● Records provided
-- ==== Sys2Proof/Laws/Keeps2.lean ====
section
/-!
SUPPORT. What each operation keeps (Laws/Keeps.lean), 2 of 6; operations come after those that they use.
-/
namespace Sys2Proof.Machine

open Sys2Proof

theorem keeps_condTest {w : Bool} {r : State} : ∀ s a1 a2 a3 a4, Keeps w r s → Keeps w r (State.condTest s a1 a2 a3
    a4).2.1 := by
  intros; unfold State.condTest; try dsimp only
  repeat' with_reducible
   (first
    | intro x | assumption | apply keeps_set | apply keeps_ite | apply keeps_ite_mid)

theorem keeps_decideForce {w : Bool} {r : State} : ∀ s a1 a2, Keeps w r s → Keeps w r (State.decideForce s a1 a2).1
    := by
  intros; unfold State.decideForce; try dsimp only
  repeat' with_reducible
   (first
    | intro x | assumption | apply keeps_inForce | apply keeps_setEye | apply keeps_foldl)

theorem keeps_matchTimeout {w : Bool} {r : State} : ∀ s a1 a2, Keeps w r s → Keeps w r (State.matchTimeout s a1 a2)
    := by
  intros; unfold State.matchTimeout; try dsimp only
  repeat' with_reducible
   (first
    | intro x | assumption | apply keeps_put | apply keeps_rise | apply keeps_burstFlags | apply keeps_siteFail
    | apply keeps_flogOffer | apply keeps_ite | apply keeps_foldl | split | refine keeps_mk ?_ rfl rfl)

theorem keeps_fixPass {w : Bool} {r : State} : ∀ s a1 a2 a3, Keeps w r s → Keeps w r (State.fixPass s a1 a2 a3).1 :=
    by
  intros; unfold State.fixPass; try dsimp only
  repeat' with_reducible
   (first
    | intro x | assumption | apply keeps_fresh | apply keeps_wr | apply keeps_ddsFixed | apply keeps_ite
    | apply keeps_ite_fst | apply keeps_foldl)

theorem keeps_follow {w : Bool} {r : State} : ∀ s a1 a2 a3 a4, Keeps w r s → Keeps w r (State.follow s a1 a2 a3
    a4).1 := by
  intros; unfold State.follow; try dsimp only
  repeat' with_reducible
   (first
    | intro x | assumption | apply keeps_segRead | apply keeps_fixPass | apply keeps_ite | apply keeps_ite_fst)

theorem keeps_decideNext {w : Bool} {r : State} : ∀ s a1 a2, Keeps w r s → Keeps w r (State.decideNext s a1 a2).1 :=
    by
  intros; unfold State.decideNext; try dsimp only
  repeat' with_reducible
   (first
    | intro x | assumption | apply keeps_decideForce | apply keeps_condTest | apply keeps_follow
    | apply keeps_matchTimeout | apply keeps_ite | apply keeps_ite_fst)

theorem keeps_decideEarly {w : Bool} {r : State} : ∀ s a1 a2, Keeps w r s → Keeps w r (State.decideEarly s a1 a2).1
    := by
  intro s g n; induction n generalizing s g with
  | zero => exact id
  | succ n ih =>
    intro h; unfold State.decideEarly; dsimp only
    split
    · exact ih _ _ (keeps_decideNext _ _ _ h)
    · exact h

theorem keeps_request {w : Bool} {r : State} : ∀ s a1 a2, Keeps w r s → Keeps w r (State.request s a1 a2) := by
  intros; unfold State.request; try dsimp only
  repeat' with_reducible
   (first
    | intro x | assumption | apply keeps_setEye | apply keeps_aheadSync)

theorem keeps_requestAll {w : Bool} {r : State} : ∀ s a1, Keeps w r s → Keeps w r (State.requestAll s a1) := by
  intros; unfold State.requestAll; try dsimp only
  repeat' with_reducible
   (first
    | intro x | assumption | apply keeps_request | apply keeps_foldl)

● Work item
Word for word, transcribe each record.

● Response to the task
-- ==== Sys2Proof/Laws/Keeps2.lean ====
section
/-!
SUPPORT. What each operation keeps (Laws/Keeps.lean), 2 of 6; operations come after those that they use.
-/
namespace Sys2Proof.Machine

open Sys2Proof

theorem keeps_condTest {w : Bool} {r : State} : ∀ s a1 a2 a3 a4, Keeps w r s → Keeps w r (State.condTest s a1 a2 a3
    a4).2.1 := by
  intros; unfold State.condTest; try dsimp only
  repeat' with_reducible
   (first
    | intro x | assumption | apply keeps_set | apply keeps_ite | apply keeps_ite_mid)

theorem keeps_decideForce {w : Bool} {r : State} : ∀ s a1 a2, Keeps w r s → Keeps w r (State.decideForce s a1 a2).1
    := by
  intros; unfold State.decideForce; try dsimp only
  repeat' with_reducible
   (first
    | intro x | assumption | apply keeps_inForce | apply keeps_setEye | apply keeps_foldl)

theorem keeps_matchTimeout {w : Bool} {r : State} : ∀ s a1 a2, Keeps w r s → Keeps w r (State.matchTimeout s a1 a2)
    := by
  intros; unfold State.matchTimeout; try dsimp only
  repeat' with_reducible
   (first
    | intro x | assumption | apply keeps_put | apply keeps_rise | apply keeps_burstFlags | apply keeps_siteFail
    | apply keeps_flogOffer | apply keeps_ite | apply keeps_foldl | split | refine keeps_mk ?_ rfl rfl)

theorem keeps_fixPass {w : Bool} {r : State} : ∀ s a1 a2 a3, Keeps w r s → Keeps w r (State.fixPass s a1 a2 a3).1 :=
    by
  intros; unfold State.fixPass; try dsimp only
  repeat' with_reducible
   (first
    | intro x | assumption | apply keeps_fresh | apply keeps_wr | apply keeps_ddsFixed | apply keeps_ite
    | apply keeps_ite_fst | apply keeps_foldl)

theorem keeps_follow {w : Bool} {r : State} : ∀ s a1 a2 a3 a4, Keeps w r s → Keeps w r (State.follow s a1 a2 a3
    a4).1 := by
  intros; unfold State.follow; try dsimp only
  repeat' with_reducible
   (first
    | intro x | assumption | apply keeps_segRead | apply keeps_fixPass | apply keeps_ite | apply keeps_ite_fst)

theorem keeps_decideNext {w : Bool} {r : State} : ∀ s a1 a2, Keeps w r s → Keeps w r (State.decideNext s a1 a2).1 :=
    by
  intros; unfold State.decideNext; try dsimp only
  repeat' with_reducible
   (first
    | intro x | assumption | apply keeps_decideForce | apply keeps_condTest | apply keeps_follow
    | apply keeps_matchTimeout | apply keeps_ite | apply keeps_ite_fst)

theorem keeps_decideEarly {w : Bool} {r : State} : ∀ s a1 a2, Keeps w r s → Keeps w r (State.decideEarly s a1 a2).1
    := by
  intro s g n; induction n generalizing s g with
  | zero => exact id
  | succ n ih =>
    intro h; unfold State.decideEarly; dsimp only
    split
    · exact ih _ _ (keeps_decideNext _ _ _ h)
    · exact h

theorem keeps_request {w : Bool} {r : State} : ∀ s a1 a2, Keeps w r s → Keeps w r (State.request s a1 a2) := by
  intros; unfold State.request; try dsimp only
  repeat' with_reducible
   (first
    | intro x | assumption | apply keeps_setEye | apply keeps_aheadSync)

theorem keeps_requestAll {w : Bool} {r : State} : ∀ s a1, Keeps w r s → Keeps w r (State.requestAll s a1) := by
  intros; unfold State.requestAll; try dsimp only
  repeat' with_reducible
   (first
    | intro x | assumption | apply keeps_request | apply keeps_foldl)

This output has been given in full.